* Goal of the exercise *
In the entries that follow, the lines from the one with "decoder alone. -/" through the one with "theorem statusLoc_mag : ∀" are the ones to write out, exactly and with both ends included. Nothing else should appear.

* Supplied records *
/-- Also the hypotheses of PhaseOnlyMovesForward, EvtReportsTheObserveOutcome, CredentialIsOutputExactlyOnCompletion,
RegistersAreWrittenOnlyInTheirPhase and ObserveIgnoresThePorts: a command that is no RESET answers a next state. -/
theorem witness_FragmentIsWrittenOnceBetweenResets : ∃ t, Instr.observe 0x7FF#16 ≠ .reset ∧
    exec (.observe 0x7FF#16) (inSequenceShort #v[0x82, 0x82, 0x130, 0x131, 0, 0] 5) = .next t ∧
    (inSequenceShort #v[0x82, 0x82, 0x130, 0x131, 0, 0] 5).payload.wf = true ∧
    (inSequenceShort #v[0x82, 0x82, 0x130, 0x131, 0, 0] 5).st ≠ .magic ∧ t.payload.peek 8 = 0x30#8 ∧
    t.bitmap.getLsbD 0 = true :=
  ⟨{ inSequenceShort #v[0x82, 0x82, 0x130, 0x131, 0, 0x7FF] 6 with
      payload := [(8, 0x30#8), (9, 0x31#8)], bitmap := 0b011, evt := .accept },
    by decide, next_of_after (by decide +kernel), by decide, by decide, by decide, by decide⟩

theorem witness_EvtReportsTheObserveOutcome : ∃ t, isObserve (.read 1) = false ∧ Instr.read 1 ≠ .reset ∧
    exec (.read 1) inDone = .next t := ⟨_, by decide, by decide, rfl⟩

theorem witness_ObserveInDoneIsIgnored : inDone.st = .done := by decide

theorem witness_CredentialStaysUntilReset :
    inDone.st = .done ∧ Instr.reset ∉ [Instr.observe 5, .read 0, .crcbyte 1] := by decide

theorem witness_PhaseChangesOnlyOnTheTablesEvents : ∃ t u,
    exec (.observe 3) (inLead #v[0, 1, 2, 0] 3) = .next t ∧ t.st ≠ (inLead #v[0, 1, 2, 0] 3).st ∧
    exec .reset inDone = .next u ∧ u.st ≠ inDone.st :=
  ⟨_, _, rfl, by decide, rfl, by decide⟩

theorem witness_PhaseOnlyMovesForward : ∃ t, exec (.observe 3) (inLead #v[0, 1, 2, 0] 3) = .next t ∧
    Instr.observe 3 ≠ .reset := ⟨_, rfl, by decide⟩

/-- Each clause of the statement, by an OBSERVE in another phase, in DONE, or by a command that is no OBSERVE. -/
theorem witness_RegistersAreWrittenOnlyInTheirPhase : ∃ t, Instr.observe 9 ≠ .reset ∧
    exec (.observe 9) (inMagic #v[0, 0, 0, 0] 4) = .next t ∧
    ((inMagic #v[0, 0, 0, 0] 4).st ≠ .lead ∨ isObserve (.observe 9) = false) ∧ isObserve (.crcbyte 9) = false ∧
    inDone.st = .done ∧ (inPrefix #v[0, 0, 0, 0] 0).st ≠ .magic ∧ (inPrefix #v[0, 0, 0, 0] 0).st ≠ .sequence ∧
    Instr.observe 9 ≠ .crcclr :=
  ⟨_, by decide, rfl, by decide, by decide, by decide, by decide, by decide, by decide⟩

theorem witness_ObserveIgnoresThePorts : ∃ t, exec (.observe 9) (inPrefix #v[0, 0, 0, 0] 0) = .next t := ⟨_, rfl⟩

/-- A completing OBSERVE: fragment 0 of SEQ-1 as the last one missing, with the credential output. -/
theorem witness_CredentialIsOutputExactlyOnCompletion :
    after (exec (.observe 0x107) (inSequence 1 #v[0xF9, 0x80, 0x161, 0x162, 0x163, 0] 5))
      (fun t => (t.evt, t.out.map Credential.password, t.st)) = some (.complete, some [0x61, 0x62, 0x63], .done) := by
  decide +kernel

/-- The invariants hold of a state in SEQUENCE with a command presented, and the step answers. -/
theorem witness_invariants_step : ∃ s t : State, s.Consistent ∧ s.InRange ∧ s.UnfilledSlotsZero ∧ s.FlagsTrackPhase ∧
    s.PayloadAccepted ∧ s.payload.wf = true ∧ s.st = .sequence ∧ step s = .next t := by
  refine ⟨{ inSequence 3 #v[0, 0, 0, 0, 0, 0] 0 with input := [0x100000F9#32] }, _, ⟨?_, ?_, ?_, ?_, ?_, ?_, ?_, ?_⟩,
    ⟨?_, ?_, ?_, ?_, ?_⟩, ⟨?_, ?_, ?_, ?_⟩, ⟨?_, ?_⟩, ⟨fun _ => rfl, fun a h => absurd rfl h⟩, ?_, ?_, rfl⟩ <;> decide

theorem witness_PayloadReadsBackWhatIsWritten : Memory.wf [(3, 5#8)] = true ∧ 254 + [1#8, 0#8].length ≤ 256 ∧
    (0 : Nat) < [1#8, 0#8].length ∧ 256 ≤ 256 := by decide

theorem witness_EqualReadsMakeEqualPayloads : Memory.wf [(3, 5#8), (255, 1#8)] = true ∧ Memory.wf [] = true := by decide

end Sys2Proof.Tests
end

/-! The statements of 10_state.md: the phase moves forward only (R22), and READ returns the status map (R42). -/

namespace Sys2Proof.Machine

/-! ### The order of the phases (R21, R22) -/

theorem Phase.following_eq_some_iff (p q : Phase) :
    p.following = some q ↔
      (p = .lead ∧ q = .magic) ∨ (p = .magic ∧ q = .prefixCode) ∨ (p = .prefixCode ∧ q = .sequence) ∨
        (p = .sequence ∧ q = .done) := by
  cases p <;> simp [Phase.following, eq_comm]

theorem observeLead_st (len : Len) (s : State) : (observeLead len s).st = s.st ∨ (observeLead len s).st = .magic := by
  obtain ⟨-, h⟩ | ⟨-, -, h⟩ | ⟨-, -, h⟩ := observeLead_cases len s <;> simp [h]

theorem observeMagic_st (len : Len) (s : State) :
    (observeMagic len s).st = s.st ∨ (observeMagic len s).st = .prefixCode := by
  obtain ⟨-, h⟩ | ⟨-, -, h⟩ | ⟨-, -, h⟩ := observeMagic_cases len s <;> simp [h]

theorem observePrefix_st (len : Len) (s : State) :
    (observePrefix len s).st = s.st ∨ (observePrefix len s).st = .sequence := by
  obtain ⟨-, h⟩ | ⟨-, -, h⟩ | ⟨-, -, h⟩ := observePrefix_cases len s <;> simp [h]

/-- OBSERVE in SEQUENCE always answers, in the same phase or in DONE (R178, R180). -/
theorem observeSequence_st (len : Len) (s : State) :
    ∃ t, observeSequence len s = .ok t ∧ (t.st = s.st ∨ t.st = .done) := by
  obtain ⟨-, h⟩ | ⟨-, e, -, h⟩ | ⟨-, f, hf, h⟩ := observeSequence_cases len s
  · exact ⟨_, h, .inl rfl⟩
  · exact ⟨_, h, .inl rfl⟩
  · obtain ⟨-, -, -, -, -, hbit⟩ := checkFragment_ok hf
    have hlen : f.bytes.length ≤ 4 := checkFragment_bytes_length hf ▸ requiredSlots_le ..
    obtain ⟨m, -, ⟨-, c, -, ha⟩ | ⟨-, ha⟩⟩ := acceptFragment_cases (index_lt_of_bitmapBit hbit) hlen
    · exact ⟨_, h.trans ha, .inr (by simp)⟩
    · exact ⟨_, h.trans ha, .inl (by simp)⟩

/-- OBSERVE always answers, in the same phase or in the one that follows it (R22). -/
theorem exec_observe_st (len : Len) (s : State) :
    ∃ t, exec (.observe len) s = .next t ∧ (t.st = s.st ∨ s.st.following = some t.st) := by
  cases hs : s.st with
  | lead => exact ⟨_, exec_observe_lead hs, by simpa [hs, Phase.following, eq_comm] using observeLead_st len s⟩
  | magic => exact ⟨_, exec_observe_magic hs, by simpa [hs, Phase.following, eq_comm] using observeMagic_st len s⟩
  | prefixCode => exact ⟨_, exec_observe_prefix hs, by simpa [hs, Phase.following, eq_comm] using observePrefix_st len s⟩
  | sequence =>
    obtain ⟨t, ht, hst⟩ := observeSequence_st len s
    exact ⟨t, by rw [exec_observe_sequence hs, ht, outcome], by simpa [hs, Phase.following, eq_comm] using hst⟩
  | done => exact ⟨_, exec_observe_done hs, .inl hs⟩

/-- A command that does not drive the decoder (CRCCLR, CRCBYTE, READ) leaves ST (R103, R104, R204). -/
theorem exec_st_of_not_drivesDecoder {i : Instr} {s t : State} (hi : drivesDecoder i = false)
    (h : exec i s = .next t) : t.st = s.st := by
  cases i with
  | observe => cases hi
  | reset => cases hi
  | crcclr => rw [exec_crcclr] at h; cases h; rfl
  | crcbyte b => rw [exec_crcbyte] at h; cases h; rfl
  | read addr =>
    obtain ⟨v, -, hv⟩ := exec_read addr s
    rw [hv] at h; cases h; rfl

/-- Settles O37: the phase an OBSERVE leaves, and the commands that leave the decoder alone. -/
theorem phaseOnlyMovesForward : Obligations.PhaseOnlyMovesForward := by
  intro i s t h hi
  cases i with
  | observe len =>
    obtain ⟨u, hu, hst⟩ := exec_observe_st len s
    obtain rfl : u = t := Host.Outcome.next.inj (hu.symm.trans h)
    exact hst.imp_right fun hf => ⟨rfl, (Phase.following_eq_some_iff _ _).1 hf⟩
  | reset => exact absurd rfl hi
  | crcclr => exact .inl (exec_st_of_not_drivesDecoder rfl h)
  | crcbyte b => exact .inl (exec_st_of_not_drivesDecoder rfl h)
  | read addr => exact .inl (exec_st_of_not_drivesDecoder rfl h)

/-! ### The locations of the status map (R42) -/

theorem statusLoc_bitmap : ∀ i, (h : i < 4) → statusLoc (BitVec.ofNat 16 (0x00A + i)) = some (.bitmap ⟨i, h⟩) := by decide

theorem statusLoc_lead : ∀ i, (h : i < 4) → statusLoc (BitVec.ofNat 16 (0x020 + i)) = some (.lead ⟨i, h⟩) := by decide

theorem statusLoc_mag : ∀ i, (h : i < 4) → statusLoc (BitVec.ofNat 16 (0x024 + i)) = some (.mag ⟨i, h⟩) := by decide

theorem statusLoc_pfx : ∀ i, (h : i < 4) → statusLoc (BitVec.ofNat 16 (0x028 + i)) = some (.pfx ⟨i, h⟩) := by decide

theorem statusLoc_seqw : ∀ i, (h : i < 6) → statusLoc (BitVec.ofNat 16 (0x030 + i)) = some (.seqw ⟨i, h⟩) := by decide

theorem statusLoc_payload (a : Nat) (h : a < 256) :
    statusLoc (BitVec.ofNat 16 (0x100 + a)) = some (.payload ⟨a, h⟩) := by
  have ha : (BitVec.ofNat 16 (0x100 + a)).toNat = 0x100 + a := Nat.mod_eq_of_lt (by omega)
  simp only [statusLoc, ha]
  rw [if_neg (by omega), dif_neg (by omega), dif_neg (by omega), dif_neg (by omega), dif_neg (by omega),
    dif_pos (by omega)]
  simp

/-- The gaps of the address map, and everything past the payload, name no location. -/
theorem statusLoc_unlisted {a : Nat} (h : a < 2 ^ 16)
    (hgap : (0x015 ≤ a ∧ a < 0x020) ∨ (0x02C ≤ a ∧ a < 0x030) ∨ (0x036 ≤ a ∧ a < 0x100) ∨ 0x200 ≤ a) :
    statusLoc (BitVec.ofNat 16 a) = none := by
  have ha : (BitVec.ofNat 16 a).toNat = a := Nat.mod_eq_of_lt h
  simp only [statusLoc, ha]
  rw [if_neg (by omega), dif_neg (by omega), dif_neg (by omega), dif_neg (by omega), dif_neg (by omega),
    dif_neg (by omega)]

* Finished task *
/-- Settles O37: the phase an OBSERVE leaves, and the commands that leave the decoder alone. -/
theorem phaseOnlyMovesForward : Obligations.PhaseOnlyMovesForward := by
  intro i s t h hi
  cases i with
  | observe len =>
    obtain ⟨u, hu, hst⟩ := exec_observe_st len s
    obtain rfl : u = t := Host.Outcome.next.inj (hu.symm.trans h)
    exact hst.imp_right fun hf => ⟨rfl, (Phase.following_eq_some_iff _ _).1 hf⟩
  | reset => exact absurd rfl hi
  | crcclr => exact .inl (exec_st_of_not_drivesDecoder rfl h)
  | crcbyte b => exact .inl (exec_st_of_not_drivesDecoder rfl h)
  | read addr => exact .inl (exec_st_of_not_drivesDecoder rfl h)

/-! ### The locations of the status map (R42) -/

theorem statusLoc_bitmap : ∀ i, (h : i < 4) → statusLoc (BitVec.ofNat 16 (0x00A + i)) = some (.bitmap ⟨i, h⟩) := by decide

theorem statusLoc_lead : ∀ i, (h : i < 4) → statusLoc (BitVec.ofNat 16 (0x020 + i)) = some (.lead ⟨i, h⟩) := by decide

theorem statusLoc_mag : ∀ i, (h : i < 4) → statusLoc (BitVec.ofNat 16 (0x024 + i)) = some (.mag ⟨i, h⟩) := by decide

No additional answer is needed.